New simulations show potential impact of major quakes by building location, size

At Berkeley Lab, McCallen leads a program focused on integrating advanced technologies and data analysis to enable risk-informed seismic design of critical infrastructure, such as bridges and the power grid. He says that the ability to produce such high-resolution, physics-based simulations as the team has done on the Cori system represents a transformational era now underway for assessing earthquake hazard (ground motion) and the resulting risk (building damage) on a regional scale.

Because it runs through the East Bay, the most populated subregion of the San Francisco Bay Area, the Hayward Fault is considered one of the most dangerous faults in the United States. The fault hasn’t generated a major earthquake since 1868, a source of concern for experts who cite evidence supporting the idea that the East Bay fault is overdue for a major earthquake.

The national lab researchers leveraged Cori’s supercomputing power to simulate ground motions at a broad range of frequencies, which are then used in a second computer program for building response, to quantify seismic risk for representative building structures on a regional scale. A total of 9,600 structural dynamic simulations were employed and analyzed to study the risk variation on a 100-kilometer by 50-kilometer domain for two events: one at magnitude 6.5, and another at magnitude 7.
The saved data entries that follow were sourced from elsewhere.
/-- The batch of a job that ends FAILED by a command's status: a batch's commands serve every member. -/
def failMembers (q : PartIx) (j : Job) (s : State) : State :=
  let ids := if j.inPass then ((s.part q).jobs.filter (·.inPass)).map (·.id) else [j.id]
  let s1 := flushTasks j.tasks s
  dispatch q (ids.foldl (fun s id => endJob q id .failed 0 0 true s) s1)

/-- What the Almanac does with a record of the current epoch of a job. -/
def takeRecord (q : PartIx) (j : Job) (st : Nat) (r : Option (BitVec 256)) (s : State) : State :=
  if st = stOk then s
  else if st = stFlushed then
    match r with
    | some x => if j.stopped then onJob q j.id (fun j => { j with flushed := j.flushed ++ [x] }) s else s
    | none => s
  else if retryable st || (st = stStale && j.ctx.isEmpty) then onJobs q (fun k => k.id == j.id || (k.inPass && j.inPass)) (fun k => { k with passFailed := true }) s
  else if st = stStale then s
  else failMembers q j s

/-- Whether a record's epoch is the current one of a live job. -/
def recordJob (s : State) (q : PartIx) (epoch : Word) : Option Job :=
  (jobInSlot s q (epoch.toNat / 2 ^ 24)).filter fun j => j.epoch.toNat == epoch.toNat % 2 ^ 24

/-- A record of partition-level traffic: a vote whose collective failed has the pass run again (R417, R418). -/
def takeOwnRecord (q : PartIx) (st : Nat) (s : State) : State :=
  if st = stOk || st = stFlushed then s
  else onJobs q (·.voting) (fun j => { j with voting := false, voteRes := some (false, true) }) s

/-- A record leaves a ring: discarded and counted when its epoch is stale. -/
def drainOne (q : PartIx) (epoch : Word) (st : Nat) (r : Option (BitVec 256)) (s : State) : State :=
  if epoch = 0xFFFFFFFF then takeOwnRecord q st s
  else match recordJob s q epoch with
    | none => countExec q 3 1 s
    | some j => takeRecord q j st r s

/-- STATUS of a 16-byte record (R223). -/
def recStatus16 (r : BitVec 128) : Nat := bitsOf r.toNat 23 16

/-- COMPLETION_RING_DRAIN: the oldest record of a ring is taken. -/
def execCompletionRingDrain (r : Ring) (s : State) : Out :=
  .next (match r with
    | .bed b =>
      match (s.bed b).ring with
      | [] => s
      | e :: rest =>
        let s1 := s.onBed b fun x => { x with ring := rest }
        match bedPart s b with
        | some q => drainOne q e.2 (recStatus e.1) (some e.1) s1
        | none => s1
    | .carrier q =>
      match (s.part q).carrierRing with
      | [] => s
      | e :: rest => drainOne q e.2 (recStatus16 e.1) none (s.onPart q fun x => { x with carrierRing := rest })
    | .fabric q =>
      match (s.part q).fabricRing with
      | [] => s
      | e :: rest => drainOne q e.2 (recStatus16 e.1) none (s.onPart q fun x => { x with fabricRing := rest }))

/-! ### Idle plots (R279) -/

/-- PG_IDLE_TIMEOUT: a free plot that has been idle for IMG_PG_IDLE is to be power-gated. -/
def execPgIdleTimeout (p : PlotIx) (s : State) : Out :=
  .next (if (plotJob s p).isNone && (s.plot p).mode = .idle && plotEmpty (s.plot p) then
    s.onPlot p fun x => { x with pgReq := true }
  else s)

/-! ### Writes at a check point (R282, R297) -/

/-- The check point that a device address lies behind. -/
def pointOf (s : State) (a : Nat) : Option CheckPoint :=
  match tierOf s a with
  | .t1 => some (.bed (Fin.ofNat 16 ((a - t1Base) / bedStride)))
  | .t2 => some (.cistern (Fin.ofNat 2 ((a - t2Base) / 0x10000000)))
  | .t3 => some (.cistern (frameCis ((a - t3Base) / pageBytes)))
  | _ => none

/-- EPOCH_CHECKED_WRITE: a write within one page of the partition's ranges reaches its check point. -/
def execEpochCheckedWrite (at_ : CheckPoint) (q : PartIx) (epoch : Word) (addr : DWord) (data : List Byte) (s : State) : Out :=
  let a := addr.toNat
  .next (if pointOf s a = some at_ && a / pageBytes = (a + data.length - 1) / pageBytes && rangeOk s q a data.length &&
      (tierOf s a ≠ .t3 || a % 64 = 0 && data.length % 64 = 0) then
    (devWritePiece q a 0 epoch.toNat data s).1
  else s)

end Sys2Proof.Machine
end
A critical factor affecting earthquake damage to buildings and structures is seismic wave frequency, or the rate at which an earthquake wave repeats each second. Because of this, researchers including Livermore Lab’s computational scientist Anders Petersson and seismologist Arthur Rodgers have been working with Berkeley Lab’s Hans Johansen to advance the existing SW4 code. This code was originally developed by Petersson for simulating three-dimensional seismic wave propagation.

“While working closely with the NERSC operations team in a simulation last week, we used essentially the entire Cori machine – 8,192 nodes, and 524,288 cores – to execute an unprecedented 5-hertz run of the entire San Francisco Bay Area region for a magnitude 7 Hayward Fault earthquake. The run was executed in 9 hours and 11 minutes of wall clock time,” said McCallen. “The code developments necessary for this run are moving us toward our ultimate goal of a full exascale application.”

The fact that buildings respond differently to certain seismic wave frequencies based on their size was evidenced by the most recent simulations of high-magnitude earthquakes along the Hayward Fault. These showed an increase in damage potential for the 40-story building –more than for the three-story building –as the earthquake increased in magnitude from 6.5 to 7 at 5 hertz due to the significant increase in ground motion at longer periods of vibration. Other results indicate that ground motion and the potential for structural damage could vary between sites in relatively close proximity.

Their simulations showed that two buildings with the same number of stories equidistant from the fault line and only approximately 3 miles apart can have a substantially different damage potential due to the differences in which seismic waves emanating from the fault merge together. Buildings in proximity to the fault rupture and fault-rupture directivity zone were found to be at greater risk of damage from the earthquakes, and fault-slip-associated permanent ground displacement was shown to increase with event magnitude.

Without the NERSC computing resources making it possible to execute these earthquake event scenarios for so many locations and structures at such high resolution so quickly, it would not be possible to produce such accurate site-specific depictions of structural risk. The researchers believe that such precise physics-based representations of the potential for damages will ultimately provide a more accurate and complete picture of the interaction between seismic ground motion and structural damage.

“Simulations can both increase understanding of and reduce uncertainties about the very complex processes at play in earthquake science and engineering,” said McCallen. “It’s become clear that our ability to accurately assess earthquake hazard and risk at regional scale can benefit from physics-based simulations that allow us to depict the impact of seismicity on site-specific ground motion and structures in the areas most vulnerable to these potentially devastating events.”

“It is an exciting time for the science and engineering communities. Through DOE’s Exascale Project, we will be developing the computational ecosystem and gaining access to computers that are big enough and fast enough to execute these types of computationally intensive calculations,” he added.